When Nicole Puglisi was first diagnosed with DIPG in January 2016, it came as a part of a shocking chain of events. After being involved in a car accident, Nicole received an MRI to examine her injuries. Along with it, doctors also discovered a tumor in her brainstem. Although she had no symptoms at the time, Nicole would later feel its effects almost exactly 2 years later. In the meantime, Nicole pushed to continue her college education with symptoms finally appearing during her final year of school. She recounts noticing facial numbness, excruciating headaches, and vision problems. Afterward, she began to pursue treatments, facing a challenging journey ahead.
Dealing with the Car Accident & College
After sustaining non-life-threatening neck injuries from the car accident, Nicole had to go through therapy as well as seeing a chiropractor. She says once she heard back from the chiropractor about her MRI results being ready, they recommended she bring someone with her which she found odd.
“They were encouraging me to bring somebody with me which I thought was odd because I thought it was just chiropractic results.” She brought her mom with her and went on to say that they went through the injuries in her neck before they talked to her about the mass they found on her brain stem. “It was definitely a shock. My mom grabbed my hand and it was like everything just stopped […] and the room was on fire.”
Nicole was around her Sophomore/Junior year of college when she was involved in the car accident that would later unveil her hidden brain tumor. She took some time off of school to figure out everything that was happening since they didn’t know how long the tumor had been there or the next steps.
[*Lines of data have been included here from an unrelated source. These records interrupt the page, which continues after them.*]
/-- An update outside the fields of the invariant. -/
theorem Steady.congr {s t : State} (h : Steady s) (h1 : t.cfg = s.cfg) (h2 : t.mem = s.mem) (h3 : t.nvmStage = s.nvmStage)
    (h4 : t.buf.length = s.buf.length) (h5 : t.gie = s.gie) (h6 : t.unlockArmed = s.unlockArmed) (h7 : t.nvmBusy = s.nvmBusy)
    (h8 : t.nvmPending = s.nvmPending) (h9 : t.txq = s.txq) (h10 : t.de = s.de) (h11 : t.rxdis = s.rxdis)
    (h12 : t.cnt = s.cnt) (h13 : t.data = s.data) : Steady t := by
  constructor
  · rw [h1]; exact h.config
  · rw [h1, h2]; exact h.memory
  · rw [h3]; exact h.staging
  · rw [h1, h4]; exact h.buffer
  · rw [h5]; exact h.interrupts
  · rw [h6]; exact h.unlock
  · rw [h7, h8]; exact h.busy
  · rw [h8, h1]; exact h.pending
  · rw [h1, h9, h10]; exact h.driving
  · rw [h1, h10, h11]; exact h.lines
  · rw [h12]; exact h.count
  · rw [h13]; exact h.data

theorem leadingWritten_set (buf : List (Option Byte)) (n : Nat) (b : Byte) (hn : n ≤ leadingWritten buf)
    (hl : n < buf.length) : leadingWritten buf ≤ leadingWritten (buf.set n (some b)) ∧
      n + 1 ≤ leadingWritten (buf.set n (some b)) := by
  induction buf generalizing n with
  | nil => simp at hl
  | cons x buf ih =>
    cases n with
    | zero => cases x <;> simp [leadingWritten]
    | succ n =>
      cases x with
      | none => simp [leadingWritten] at hn
      | some v =>
        simp only [leadingWritten, List.length_cons, List.set_cons_succ] at *
        have := ih n (by omega) (by omega)
        omega

theorem leadingWritten_get (buf : List (Option Byte)) (n : Nat) (hn : n < leadingWritten buf) :
    ∃ v, buf[n]? = some (some v) := by
  induction buf generalizing n with
  | nil => simp [leadingWritten] at hn
  | cons x buf ih =>
    cases x with
    | none => simp [leadingWritten] at hn
    | some v =>
      cases n with
      | zero => exact ⟨v, rfl⟩
      | succ n =>
        simp only [leadingWritten] at hn
        exact ih n (by omega)
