/-- WRITE_EEPROM: one byte of two received; and none of them. -/
theorem witness_ShortPayloadWaits :
    let s := atLoop Config.tiny [0x00, 0x03, 0x12]
    StorageReady s ∧ s.sched = [] ∧ 3 < s.cfg.pageCount .ee ∧ (3 : Half).toNat = 3 ∧ s.rxq = be16 3 ++ [0x12] ∧
      [0x12].length < s.cfg.page .ee ∧ [0x12].length + [0x34].length = s.cfg.page .ee ∧
      ([] : List Byte).length < s.cfg.page .ee := ⟨ready_tiny _, by decide +kernel⟩

/-- WRITE_PAGE with one acknowledgement in HALFDUPLEX, and WRITE_USERSIG: all but one byte received. -/
theorem witness_ShortPayloadWaits_flash :
    let s := atLoop Config.tiny [0x00, 0x03, 1, 2, 3]
    let r := atLoop Config.tiny [1, 2, 3]
    (StorageReady s ∧ StorageReady r) ∧ s.sched = [] ∧ 3 < s.cfg.pageCount .app ∧ s.rxq = be16 3 ++ [1, 2, 3] ∧
      s.cfg.ackMode ≠ .earlyAndFinal ∧ [1, 2, 3].length + [4].length = s.cfg.page .app ∧ 0 < r.cfg.pageCount .us ∧
      r.rxq = [] ++ [1, 2, 3] ∧ [1, 2, 3].length + [4].length = r.cfg.page .us ∧
      s.cfg.flashWriteRequiresErased = false := ⟨⟨ready_tiny _, ready_tiny _⟩, by decide +kernel⟩

/-- WRITE_PAGE with two acknowledgements in LEGACY. -/
theorem witness_ShortPayloadWaits_early :
    let s := { atLoop tinyLegacy [0x00, 0x00, 9] with cfg := { tinyLegacy with ackMode := .earlyAndFinal } }
    StorageReady s ∧ s.sched = [] ∧ 0 < s.cfg.pageCount .app ∧ s.cfg.ackMode = .earlyAndFinal ∧
      s.cfg.protocol = .legacy ∧ s.rxq = be16 0 ++ [9] ∧ [9].length + [8, 7, 6].length = s.cfg.page .app :=
  ⟨⟨by decide +kernel, by decide +kernel, by decide +kernel, rfl⟩, by decide +kernel⟩

/-- The last valid index of each region. -/
theorem witness_ReadPageReplies :
    let s := atLoop Config.tiny [0x00, 0x03]
    s.rxq = be16 3 ++ [] ∧ (3 : Half).toNat < s.cfg.pageCount .app := by decide +kernel

theorem witness_ReadEepromReplies :
    let s := atLoop Config.tiny [0x00, 0x03, 0x07]
    s.rxq = be16 3 ++ [0x07] ∧ (3 : Half).toNat < s.cfg.pageCount .ee := by decide +kernel

/-- The spec's list of geometry fields, and both protocols. -/
theorem witness_ReadGeometryReplies :
    (atLoop Config.tiny []).cfg.geomFields = Config.referenceFields ∧
      (atLoop Config.tiny []).cfg.protocol = .halfDuplex ∧ (atLoop tinyLegacy []).cfg.protocol = .legacy := by
  decide +kernel

theorem witness_ReadFusesReplies :
    (atLoop Config.tiny []).cfg.protocol = .halfDuplex ∧ (atLoop tinyLegacy []).cfg.protocol = .legacy := by
  decide +kernel

theorem witness_ResetAcknowledges :
    (atLoop Config.tiny []).gie = false ∧ (atLoop Config.tiny []).cfg.halfDuplex = true ∧
      (atLoop tinyLegacy []).cfg.halfDuplex = false ∧ (atLoop tinyLegacy []).cfg.resetDelayCoversTx = true := by
  decide +kernel

/-- At `RESETTING`, and elsewhere with and without a watchdog. -/
theorem witness_SoftwareResetIsTheOnlyStep :
    let s := { atLoop Config.tiny [] with seq := .resetting, todo := [] }
    s.cfg.wf = true ∧ s.seq = .resetting ∧ s.todo = [] ∧ s.sched = [] ∧ Move.utx ≠ .reset .software ∧
      (atLoop Config.tiny []).seq ≠ .resetting ∧ (atLoop Config.tiny []).cfg.wdtEnabled = false ∧
      (atLoop { Config.tiny with wdtEnabled := true } []).cfg.wdtEnabled = true := by decide +kernel

theorem witness_NopIsConsumed :
    let s := atLoop Config.tiny [0x00, 0x07]
    s.cfg.wf = true ∧ s.sched = [] ∧ AtLoop s ∧ s.rxq = s.cfg.nopByte :: [0x07] :=
  ⟨by decide +kernel, rfl, ⟨rfl, rfl⟩, rfl⟩

/-- A byte just above the opcodes, and the no-op byte. -/
theorem witness_UnknownIsIgnored :
    let s := atLoop Config.tiny [0x10]
    s.cfg.wf = true ∧ s.sched = [] ∧ AtLoop s ∧ s.rxq = 0x10 :: [] ∧ 0x10 ∉ s.cfg.ops.toList ∧
      0x00 ∉ s.cfg.ops.toList :=
  ⟨by decide +kernel, rfl, ⟨rfl, rfl⟩, rfl, by decide +kernel⟩

/-- Both protocols, a reply about to begin with data of its own, and the last command of the list. -/
theorem witness_BracketOrder :
    (atLoop Config.tiny []).cfg.halfDuplex = true ∧ (atLoop tinyLegacy []).cfg.halfDuplex = false ∧
      ({ atLoop Config.tiny [] with data := [1, 2], cnt := 0 } : State).cnt = 0 ∧
      Instr.readGeometry ∈
        [.readCrc, .readMcuId, .readSerial, .readVersion, .readFuses, .readUsersig, .readGeometry] := by decide +kernel

theorem witness_PageWriteOrder :
    let s := atLoop tinyLegacy [0x00, 0x00, 1, 2, 3, 4, 0x07]
    StorageReady s ∧ s.cfg.ackMode = .single ∧ s.cfg.protocol = .legacy ∧
      s.rxq = be16 0 ++ [1, 2, 3, 4] ++ [0x07] ∧ (0 : Half).toNat < s.cfg.pageCount .app ∧
      [1, 2, 3, 4].length = s.cfg.page .app := ⟨ready_legacy _, by decide +kernel⟩

/-- The first invalid index and the largest, of each region. -/
theorem witness_RangeErrorReplies :
    let s := atLoop Config.tiny [0x00, 0x04, 0x07]
    indexRegion .writePage = some .app ∧ indexRegion .readEeprom = some .ee ∧ s.rxq = be16 4 ++ [0x07] ∧
      s.cfg.pageCount .app ≤ (4 : Half).toNat ∧ s.cfg.pageCount .ee ≤ (4 : Half).toNat ∧
      s.cfg.pageCount .app ≤ (0xFFFF : Half).toNat := by decide +kernel

/-- A reply that begins with `ST_OK`, and one that is `ST_FAIL`. -/
theorem witness_FailMeansRangeError :
    let s := atLoop tinyLegacy [0x00, 0x04]
    s.cfg.wf = true ∧ (∃ t, exec .readVersion s = .next t ∧ sent t = sent s ++ s.cfg.stOk :: [0x02]) ∧
      ∃ t, exec .readPage s = .next t ∧ sent t = sent s ++ s.cfg.stFail :: [] :=
  ⟨by decide +kernel, ⟨_, rfl, by decide +kernel⟩, ⟨_, rfl, by decide +kernel⟩⟩

/-- The last page, its last position. -/
theorem witness_PartialEepromWrite :
    let s := atLoop Config.tiny []
    StorageReady s ∧ s.nvmStage = [] ∧ 3 < s.cfg.pageCount .ee ∧ Cells.rising [(1, 0xC0)] = true ∧
      (∀ x ∈ [((1, 0xC0) : Host.Cell)], x.1 < s.cfg.page .ee) := ⟨ready_tiny _, by decide +kernel⟩

theorem witness_FullEepromErase : StorageReady (atLoop Config.tiny []) := ready_tiny []

/-- A state with the command given in flight, two positions staged. -/
def inFlight (c : NvmCmd) : State :=
  { atLoop Config.tiny [] with
    nvmBusy := true, nvmPending := some c, nvmStage := [(0, 1), (1, 2)], sched := [], tape := List.replicate 16 7 }

/-- Every clause: a command of each kind in flight, the page commits on the last page. -/
theorem witness_CompletionWritesTarget (c : NvmCmd)
    (hc : c ∈ [NvmCmd.eraseAppSection, .eraseUsersigRow, .eepromEraseAll, .eepromAtomicWrite 3, .flashWritePage 3,
      .writeUsersigRow]) :
    (inFlight c).cfg.wf = true ∧ (inFlight c).mem.wf (inFlight c).cfg = true ∧ (inFlight c).seq ≠ .resetting ∧
      (inFlight c).nvmBusy = true ∧ (inFlight c).nvmPending = some c ∧ c.inRange (inFlight c).cfg = true ∧
      (∃ t, applyMove .nvmc (inFlight c) = .next t) ∧ Cells.get? (inFlight c).nvmStage 1 = some 2 ∧
      (inFlight c).cfg.flashWriteRequiresErased = false := by
  have h : c.inRange (inFlight c).cfg = true := by
    revert c
    decide +kernel
  have hm : vectorMem.wf Config.tiny = true := by decide +kernel
  have hc : Config.tiny.wf = true := by decide +kernel
  exact ⟨hc, hm, nofun, rfl, rfl, h, ⟨_, rfl⟩, rfl, rfl⟩

theorem witness_OnlyTheControllerWrites :
    (∃ t, applyMove .utx (atLoop Config.tiny []) = .next t) ∧ Move.utx ≠ .nvmc ∧
      (∀ cause, Move.utx ≠ .reset cause) ∧ (atLoop Config.tiny []).nvmPending = none :=
  ⟨⟨_, rfl⟩, by decide, nofun, rfl⟩

/-- A state at each of the four violations. -/
theorem witness_ViolationsFault :
    let a := { inFlight .eraseAppSection with todo := [.issue .eraseUsersigRow] }
    let b := { inFlight .eraseAppSection with todo := [.issuePage .flash] }
    let c := { atLoop Config.tiny [] with todo := [.protectedWrite .resetTrigger 1], gie := true }
    let d := { atLoop Config.tiny [] with todo := [.stage 3] }
    (a.seq ≠ .resetting ∧ a.nvmBusy = true) ∧ (b.seq ≠ .resetting ∧ b.nvmBusy = true) ∧
      (c.seq ≠ .resetting ∧ c.gie = true) ∧ (d.seq ≠ .resetting ∧ d.buf[3]? = some none) := by decide +kernel

theorem witness_ResetClearsState : (atLoop Config.tiny [0x07]).nvmPending = none := rfl

/-- The commit of the last page cut, with a tape of exactly its length. -/
theorem witness_CutCommandDraws :
    let s := { inFlight (.flashWritePage 3) with tape := [1, 2, 3, 4] }
    s.cfg.wf = true ∧ s.mem.wf s.cfg = true ∧ s.nvmPending = some (.flashWritePage 3) ∧
      (NvmCmd.flashWritePage 3).inRange s.cfg = true ∧ s.tape = [1, 2, 3, 4] ++ [] ∧
      [1, 2, 3, 4].length = ((NvmCmd.flashWritePage 3).target s.cfg).2.2 := by decide +kernel

/-- The line asserted and released. -/
theorem witness_VariantADecides :
    let s := { State.resetOf tinyLegacy with entryLine := true }
    s.cfg.wf = true ∧ s.sched = [] ∧ s.cfg.entryVariant = .a ∧ s.seq = .rst ∧ s.todo = [.arbitrate] ∧
      s.entryLine = true ∧ (State.resetOf tinyLegacy).entryLine = false := by decide +kernel

/-- The boot window open, the timer at the count given, the bytes given received. -/
def inWindow (ticks : Nat) (rx : List Byte) : State :=
  { atLoop Config.tiny rx with
    seq := .arbPoll, todo := [.poll], entry := .undecided, trun := true, tcnt := ticks, tape := [] }

/-- Every clause, the timer one tick before its expiry and at it. -/
theorem witness_VariantBPolls :
    State.reset.cfg.entryVariant = .b ∧ State.reset.seq = .rst ∧ State.reset.todo = [.arbitrate] ∧
      (inWindow 2 []).cfg.entryVariant = .b ∧ (inWindow 2 []).seq = .arbPoll ∧ (inWindow 2 []).todo = [.poll] ∧
      (inWindow 2 []).trun = true ∧ (inWindow 2 []).tcnt < (inWindow 2 []).cfg.bootTimeoutTicks ∧
      (inWindow 2 [0x07]).rxq = 0x07 :: [] ∧ (0x07 : Byte) ≠ (inWindow 2 []).cfg.nopByte ∧
      (inWindow 2 [0x00]).rxq = (inWindow 2 [0x00]).cfg.nopByte :: [] ∧
      (inWindow 3 []).cfg.bootTimeoutTicks ≤ (inWindow 3 []).tcnt := by decide +kernel

theorem witness_VariantBAcknowledges :
    let s := inWindow 2 [0x00, 0x07]
    s.cfg.wf = true ∧ s.sched = [] ∧ s.seq = .arbPoll ∧ s.todo = [.poll] ∧ s.rxq = s.cfg.nopByte :: [0x07] ∧
      s.tcnt < s.cfg.bootTimeoutTicks := by decide +kernel

/-- The no-op byte and another, the timer at its threshold. -/
theorem witness_RaceAdmitsBoth :
    let s := inWindow 3 [0x00]
    let r := inWindow 3 [0x07]
    s.seq = .arbPoll ∧ s.todo = [.poll] ∧ s.trun = true ∧ s.rxq = s.cfg.nopByte :: [] ∧
      s.cfg.bootTimeoutTicks ≤ s.tcnt ∧ r.seq = .arbPoll ∧ r.todo = [.poll] ∧ r.trun = true ∧ r.rxq = 0x07 :: [] ∧
      (0x07 : Byte) ≠ r.cfg.nopByte ∧ r.cfg.bootTimeoutTicks ≤ r.tcnt := by decide +kernel

/-- The window just opened, and already expired. -/
theorem witness_BootWindowEnds (n : Nat) (hn : n = 0 ∨ n = 3) :
    let s := inWindow n []
    s.cfg.wf = true ∧ s.sched = [] ∧ s.seq = .arbPoll ∧ s.todo = [.poll] ∧ s.trun = true ∧ s.rxq = [] ∧ s.txq = [] ∧
      s.nvmBusy = false := by
  obtain rfl | rfl := hn <;> decide +kernel

theorem witness_JumpSequence :
    let s := { inWindow 3 [] with
      seq := .jump, todo := [.clearGie, .selectAppTable, .cleanExtAddr, .jumpToApp], entry := .application }
    s.seq = .jump ∧ s.todo = [.clearGie, .selectAppTable, .cleanExtAddr, .jumpToApp] := ⟨rfl, rfl⟩

/-- The device after its jump. -/
def afterJump : State := { inWindow 3 [] with seq := .app, todo := [], entry := .application }

/-- The states of the tests with nothing in flight meet the invariant, whatever their control path needs being met. -/
theorem inv_of (s : State) (h1 : s.cfg.wf = true) (h2 : s.mem.wf s.cfg = true) (h3 : Cells.rising s.nvmStage = true)
    (h4 : s.buf.length = s.cfg.bufSize) (h5 : s.gie = false) (h6 : s.unlockArmed = false) (h7 : s.nvmBusy = false)
    (h8 : s.nvmPending = none) (h9 : s.txq = []) (h10 : s.cfg.halfDuplex = true)
    (h11 : pathSafe s.cfg (knownOf s) s.todo = true) (h12 : endsAt s.seq s.todo = true) (h13 : s.cnt < 65536)
    (h14 : s.data.length < 65536) : Inv s :=
  ⟨⟨h1, h2, h3, h4, h5, h6, by rw [h7, h8]; rfl, by simp [h8], fun _ h => absurd h9 h, by simp [h10],
    h13, h14⟩, h11, h12⟩

theorem inv_atLoop : Inv (atLoop Config.tiny [0x07]) := by
  apply inv_of <;> decide +kernel

theorem witness_AppIsTerminal :
    Inv afterJump ∧ afterJump.seq = .app ∧ afterJump.todo = [] ∧ (∀ cause, Move.tmr ≠ .reset cause) ∧
      ∃ t, applyMove .tmr afterJump = .next t :=
  ⟨by apply inv_of <;> decide +kernel, rfl, rfl, nofun, _, rfl⟩

/-- A configuration the block can have, other than that of `State.reset`. -/
theorem witness_InvAtReset : tinyLegacy.wf = true := by decide +kernel

/-- A step that decides, from a state that meets the invariant. -/
theorem witness_EntryIsDecidedOnce :
    Inv (inWindow 3 []) ∧ after (fun t => t.entry) (step (inWindow 3 [])) = some .application :=
  ⟨by apply inv_of <;> decide +kernel, by decide +kernel⟩

/-- A step from a state that meets the invariant. -/
theorem witness_StepKeepsInv :
    Inv (atLoop Config.tiny [0x07]) ∧ ∃ t, step (atLoop Config.tiny [0x07]) = .next t := ⟨inv_atLoop, _, rfl⟩

theorem witness_InvNeverStops : Inv (atLoop Config.tiny [0x07]) := inv_atLoop

/-- A step that answers a next state; it serves BootFlashIsConstant, ConfigurationIsConstant and HistoryOnlyGrows. -/
theorem witness_BootFlashIsConstant : ∃ t, step (atLoop Config.tiny [0x01]) = .next t := ⟨_, rfl⟩

theorem witness_ConfigurationIsConstant : ∃ t, step (inFlight .eraseAppSection) = .next t := ⟨_, rfl⟩

theorem witness_HistoryOnlyGrows :
    ∃ t, step { atLoop Config.tiny [] with sched := [.reset .external] } = .next t := ⟨_, rfl⟩

/-- A state inside a reply's bracket: drive mode, a byte about to be handed over. -/
def inBracket : State :=
  { atLoop Config.tiny [] with
    seq := .reply, de := true, rxdis := true, todo := .txByte 0x4F :: txEnd Config.tiny }

/-- Each clause: a byte handed over, a wait for a byte, the top of the loop. -/
theorem witness_BusAndBarriers :
    Inv inBracket ∧ inBracket.todo = .txByte 0x4F :: txEnd Config.tiny ∧ inBracket.cfg.halfDuplex = true ∧
      Inv { atLoop Config.tiny [] with todo := [.rxOp] } ∧ Inv (atLoop Config.tiny [0x07]) ∧
      AtLoop (atLoop Config.tiny [0x07]) := by
  refine ⟨?_, rfl, rfl, ?_, inv_atLoop, rfl, rfl⟩
  · apply inv_of <;> decide +kernel
  · apply inv_of <;> decide +kernel
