/-- A recipe: name, steps, end lamp flag (R100). -/
structure Recipe where
  name : List Byte
  steps : List Step
  keepLamp : Bool
deriving DecidableEq, Repr

/-- The resident record of a slot; an absent recipe is EMPTY (R99). -/
structure SlotRec where
  recipe : Option Recipe
  count : Nat
deriving DecidableEq, Repr

/-! ### Recipe runner -/

/-- The run state (R112). -/
inductive RunState
  | idle | pending | running
deriving DecidableEq, Repr

/-- The start modes (R114). -/
inductive StartMode
  | now | atTime | readyBy
deriving DecidableEq, Repr

/-- The step phases (7.3). -/
inductive StepPhase
  | preheat | prompt | active
deriving DecidableEq, Repr

/-- The hold set (7.4). -/
structure HoldSet where
  door : Bool
  pause : Bool
  steam : Bool
  probe : Bool
  silent : Bool
  sensor : Bool
  power : Bool
deriving DecidableEq, Repr

/-- The door cycle (7.1). -/
inductive DoorCycle
  | none | opened | cycled
deriving DecidableEq, Repr

/-- The fields of the run context that belong to the step and are reset at each step start (R118). -/
structure StepFields where
  active : Nat
  held : Nat
  preheat : Nat
  heat : Nat
  doorCount : Nat
  firstDoor : Option ClockTime
  lastDoor : Option ClockTime
  doorOpen : Nat
  steamShort : Nat
  powerLimited : Nat
  preheatLong : Bool
  promptSkipped : Bool
  doorCycle : DoorCycle
  probeCount : Nat
deriving DecidableEq, Repr

/-- Where a restored run goes on at the end of start-up (R138): a fresh first step, or the
checkpoint's phase with its active seconds and heat units. -/
inductive Resume
  | fresh
  | at (phase : StepPhase) (active heat : Nat)
deriving DecidableEq, Repr

/-- The run context (7.1). -/
structure Run where
  state : RunState
  recipe : Option Recipe
  slot : Option (Fin 16)
  writeCount : Nat
  runId : Nat
  startMode : StartMode
  startTime : Option ClockTime
  stepIndex : Nat
  phase : Option StepPhase
  hold : HoldSet
  step : StepFields
  sensorCount : Nat
  stepTimer : Bool
  delayed : Bool
  resume : Option Resume
deriving DecidableEq, Repr

/-- Why a step ended (7.7). -/
inductive StepEnd
  | time | coreReached | huReached | limit | confirmed | skipped | aborted | fault | silent
  | sensor | powerLoss
deriving DecidableEq, Repr

/-- Why a run ended (R132). -/
inductive RunEnd
  | finished | aborted | fault | silent | sensor | powerLoss
deriving DecidableEq, Repr

/-- A step report (7.7). -/
structure Report where
  runId : Nat
  stepIndex : Nat
  reason : StepEnd
  active : Nat
  held : Nat
  doorCount : Nat
  firstDoor : Option ClockTime
  lastDoor : Option ClockTime
  core : Option Int
  heat : Nat
  preheatLong : Bool
  promptSkipped : Bool
  powerLimited : Bool
  steamShort : Bool
  steamShortSecs : Nat
deriving DecidableEq, Repr

/-- The step report queue, oldest first (R134). -/
structure Reports where
  list : List Report
  overflow : Bool
deriving DecidableEq, Repr

/-- The checkpoint (7.8); the phase is absent while PENDING, and until the first step start of a run
that a restore entered at once (R138). -/
structure Checkpoint where
  slot : Fin 16
  writeCount : Nat
  runId : Nat
  startMode : StartMode
  running : Bool
  startTime : Option ClockTime
  stepIndex : Nat
  phase : Option StepPhase
  active : Nat
  heat : Nat
  time : Option ClockTime
deriving DecidableEq, Repr

/-! ### Attention list -/

/-- The seventeen kinds, in code order (R141). -/
inductive AttnKind
  | cavityOvertemp | generatorFault | sensorFault | powerRestored | tankMissing | tankEmpty
  | addDescaler | emptyAndRefill | stepPrompt | stepCheck | probeNeeded | steamLocked | runEnded
  | doorOpen | clockInvalid | descaleDue | descaleDone
deriving DecidableEq, Repr

/-- The sources of SENSOR_FAULT (R141). -/
inductive FaultSource
  | cavity | generator | probe | moisture | door | level
deriving DecidableEq, Repr

/-- The detail set of SENSOR_FAULT. -/
structure SourceSet where
  cavity : Bool
  generator : Bool
  probe : Bool
  moisture : Bool
  door : Bool
  level : Bool
deriving DecidableEq, Repr

/-- The detail of an entry, by kind (R141). -/
inductive Detail
  | none
  | sources (x : SourceSet)
  | prompt (k : PromptKind) (step : Nat)
  | step (step : Nat)
  | runEnd (reason : RunEnd) (runId : Nat)
deriving DecidableEq, Repr

/-- The state of an entry (R140). -/
inductive EntryState
  | pending | inService | acknowledged
deriving DecidableEq, Repr

/-- An attention entry (R140). -/
structure Entry where
  kind : AttnKind
  state : EntryState
  time : Option ClockTime
  detail : Detail
deriving DecidableEq, Repr

/-- The attention list: entries in raise order, the in-service chain with the earliest first, the
mask and the threshold (R140, R145, R146). -/
structure Attn where
  entries : List Entry
  chain : List AttnKind
  mask : List AttnKind
  threshold : Nat
deriving DecidableEq, Repr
“I didn’t know how much time I had.”
She returned to work and school part-time within the year once she found she still had no new growth or symptoms. One of her biggest fears was flunking out so she made it a priority to always let her professors know her current situation. “Every time I would start a new semester, I would reach out to all my professors and let them know “Hey this is what I’m dealing with I just want to give you a heads up in case I need any type of accommodations or I need to miss class, these are the reasons why.”
It wasn’t until almost exactly 2 years after her diagnosis that she started to notice symptoms. However, despite her diagnosis, Nicole was able to graduate undergrad and go on to get her Masters Degree. She is still working towards her doctorate degree so she can become a Clinical Psychologist.
Her Symptoms
Nicole states she started to feel numbness in her face, her smile was incongruent, and she started to have excruciating headaches like her brain was swelling and it was too big for her skull. The headaches then caused nausea and vision problems.
However, since Nicole had about 2 years since she first learned about her tumor, she had time to research and prepare for what she may experience.
“As soon as I started to feel these symptoms I was like, ‘I need to go to the emergency room’.”
This is when they realized there was some small progression and her team encouraged her to go through IVF and start proton radiation and chemotherapy.
Living as an Adult with DIPG
Since DIPG is typically seen in children, Nicole, despite being 22 years old, was originally receiving treatment from pediatric specialists. After observing a growth in her tumor, Nicole’s doctor was hesitant to recommend any form of treatment.
“He basically just told me that I should be happy to have made it this far and kind of shut down the idea of pursuing treatments.”
While Nicole felt overlooked and misunderstood in that situation, she did not give up there. After some searching, she found a new care team who was willing to help.
Nicole explains that being an adult also contributed to her struggles.
“Because they don’t entirely understand it in kids, where they do see it more frequently, as an adult it was even more of a rarity.”
Although it was difficult, advocating for herself paid off in the end because she has made it a long way.
Staying Positive
Throughout her journey, Nicole reflects on ways she has managed to stay positive. While she conveys that her friends and family are an amazing source of support, she also found strength in new places.
“Over the years I’ve connected with hundreds of people all over the world who have also either struggled with DIPG, brain tumors, or any other type of cancer and trying to be a support to them is helpful to me”, she shares.
Talking with others who share a similar experience gives Nicole hope, and she can even aid other warriors along their own journeys.
“I don’t know how much time I have, so I want to make as much of a difference as I can while I’m still here”, she remarks.
Nicole also shares that she’s back to working a lot and that she serves in the mental health community. Today, she enjoys making time for self-care, including visiting the gym. She also reveals that she just got a new dog which keeps her busy!
CRF’s Impact
Nicole is incredibly proud of all the work that the Cristian Rivera Foundation does. She says how it’s amazing how CRF can get so many people involved, “We need someone to shine that light on this community and I feel CRF does a really good job at that.” She says CRF has really impacted her by connecting her with survivors and getting her involved in the work that the community does. “John is always willing to be a pillar of support if needed and that’s really nice to have that support.”